(Stored data entries)
= = = = =

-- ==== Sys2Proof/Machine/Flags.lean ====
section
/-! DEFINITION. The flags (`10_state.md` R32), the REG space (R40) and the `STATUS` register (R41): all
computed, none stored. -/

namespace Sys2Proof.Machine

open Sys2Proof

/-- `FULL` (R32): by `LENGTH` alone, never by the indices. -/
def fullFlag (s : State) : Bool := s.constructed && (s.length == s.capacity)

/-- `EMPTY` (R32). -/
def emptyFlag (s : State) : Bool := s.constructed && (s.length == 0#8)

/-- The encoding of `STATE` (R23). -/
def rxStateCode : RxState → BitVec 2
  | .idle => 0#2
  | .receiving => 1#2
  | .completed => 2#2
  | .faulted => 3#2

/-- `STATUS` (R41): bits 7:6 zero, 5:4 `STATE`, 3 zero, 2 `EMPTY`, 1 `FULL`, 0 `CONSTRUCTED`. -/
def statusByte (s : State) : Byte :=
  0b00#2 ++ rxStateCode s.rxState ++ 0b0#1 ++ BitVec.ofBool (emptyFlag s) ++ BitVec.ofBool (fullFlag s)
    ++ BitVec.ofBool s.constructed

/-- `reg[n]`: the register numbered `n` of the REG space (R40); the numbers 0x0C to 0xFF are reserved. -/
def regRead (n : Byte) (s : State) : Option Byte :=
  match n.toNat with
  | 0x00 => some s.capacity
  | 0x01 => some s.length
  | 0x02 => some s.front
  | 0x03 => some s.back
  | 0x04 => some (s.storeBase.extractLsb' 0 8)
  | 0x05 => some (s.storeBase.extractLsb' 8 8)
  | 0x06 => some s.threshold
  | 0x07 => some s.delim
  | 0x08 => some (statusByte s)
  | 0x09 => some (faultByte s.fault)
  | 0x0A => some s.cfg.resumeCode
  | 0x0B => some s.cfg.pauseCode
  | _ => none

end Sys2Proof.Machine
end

= = = = =

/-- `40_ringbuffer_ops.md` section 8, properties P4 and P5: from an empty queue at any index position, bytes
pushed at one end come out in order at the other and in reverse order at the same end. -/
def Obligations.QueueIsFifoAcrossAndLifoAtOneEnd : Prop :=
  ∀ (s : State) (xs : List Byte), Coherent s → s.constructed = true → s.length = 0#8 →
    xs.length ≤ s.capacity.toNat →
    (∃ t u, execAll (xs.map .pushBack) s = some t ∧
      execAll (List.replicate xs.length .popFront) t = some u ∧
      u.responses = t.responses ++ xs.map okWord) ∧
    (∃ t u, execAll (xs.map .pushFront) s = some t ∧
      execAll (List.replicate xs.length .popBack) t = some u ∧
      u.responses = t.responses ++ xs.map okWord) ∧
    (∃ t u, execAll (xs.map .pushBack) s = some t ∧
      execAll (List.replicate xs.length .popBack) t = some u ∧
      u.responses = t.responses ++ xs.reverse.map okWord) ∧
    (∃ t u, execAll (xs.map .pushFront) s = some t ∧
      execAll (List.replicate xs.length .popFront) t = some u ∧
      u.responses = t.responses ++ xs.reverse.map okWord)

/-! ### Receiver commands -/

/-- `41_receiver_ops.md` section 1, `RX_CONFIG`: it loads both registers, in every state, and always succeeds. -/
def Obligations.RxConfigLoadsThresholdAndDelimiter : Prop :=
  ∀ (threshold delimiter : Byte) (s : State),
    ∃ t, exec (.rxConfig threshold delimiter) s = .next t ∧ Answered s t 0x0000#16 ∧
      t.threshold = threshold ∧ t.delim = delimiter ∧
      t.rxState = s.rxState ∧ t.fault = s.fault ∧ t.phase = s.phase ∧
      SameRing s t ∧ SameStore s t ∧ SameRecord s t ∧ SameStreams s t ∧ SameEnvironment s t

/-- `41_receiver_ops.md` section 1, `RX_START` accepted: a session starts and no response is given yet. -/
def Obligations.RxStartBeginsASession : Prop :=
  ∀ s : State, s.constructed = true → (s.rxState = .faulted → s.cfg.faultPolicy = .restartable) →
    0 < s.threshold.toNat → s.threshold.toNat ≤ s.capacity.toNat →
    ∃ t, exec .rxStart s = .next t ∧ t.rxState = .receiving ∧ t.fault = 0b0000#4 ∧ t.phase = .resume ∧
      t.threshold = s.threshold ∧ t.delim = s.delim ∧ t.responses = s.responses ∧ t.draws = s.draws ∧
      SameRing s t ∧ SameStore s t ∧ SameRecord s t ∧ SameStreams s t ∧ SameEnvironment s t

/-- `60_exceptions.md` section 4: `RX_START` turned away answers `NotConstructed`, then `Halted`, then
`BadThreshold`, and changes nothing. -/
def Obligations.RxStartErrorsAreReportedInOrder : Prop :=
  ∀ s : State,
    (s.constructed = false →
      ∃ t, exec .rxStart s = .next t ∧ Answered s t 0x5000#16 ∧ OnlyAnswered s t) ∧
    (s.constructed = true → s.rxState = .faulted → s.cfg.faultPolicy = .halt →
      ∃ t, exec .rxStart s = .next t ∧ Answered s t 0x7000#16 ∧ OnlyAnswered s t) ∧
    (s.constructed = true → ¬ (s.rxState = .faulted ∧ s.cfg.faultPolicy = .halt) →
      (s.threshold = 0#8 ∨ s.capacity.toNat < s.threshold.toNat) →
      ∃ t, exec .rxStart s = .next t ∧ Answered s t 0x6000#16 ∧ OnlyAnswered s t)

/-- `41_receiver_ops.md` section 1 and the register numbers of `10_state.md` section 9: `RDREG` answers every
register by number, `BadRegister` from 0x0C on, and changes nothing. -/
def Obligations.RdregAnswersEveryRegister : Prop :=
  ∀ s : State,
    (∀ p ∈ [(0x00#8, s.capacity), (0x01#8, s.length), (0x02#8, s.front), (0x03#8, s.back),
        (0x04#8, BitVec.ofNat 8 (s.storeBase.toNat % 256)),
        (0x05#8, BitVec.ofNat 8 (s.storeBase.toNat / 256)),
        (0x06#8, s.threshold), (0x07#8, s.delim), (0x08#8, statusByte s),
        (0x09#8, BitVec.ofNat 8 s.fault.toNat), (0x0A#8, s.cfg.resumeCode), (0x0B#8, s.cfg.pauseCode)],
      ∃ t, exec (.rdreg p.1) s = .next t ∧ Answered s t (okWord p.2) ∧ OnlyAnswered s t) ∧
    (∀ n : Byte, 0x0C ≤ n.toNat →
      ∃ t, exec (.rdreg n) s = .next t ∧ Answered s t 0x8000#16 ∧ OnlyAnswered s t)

= = = = =

Task prompt
Write down how many lines of the data above contain the word "faulted", with nothing else.

Completed task
4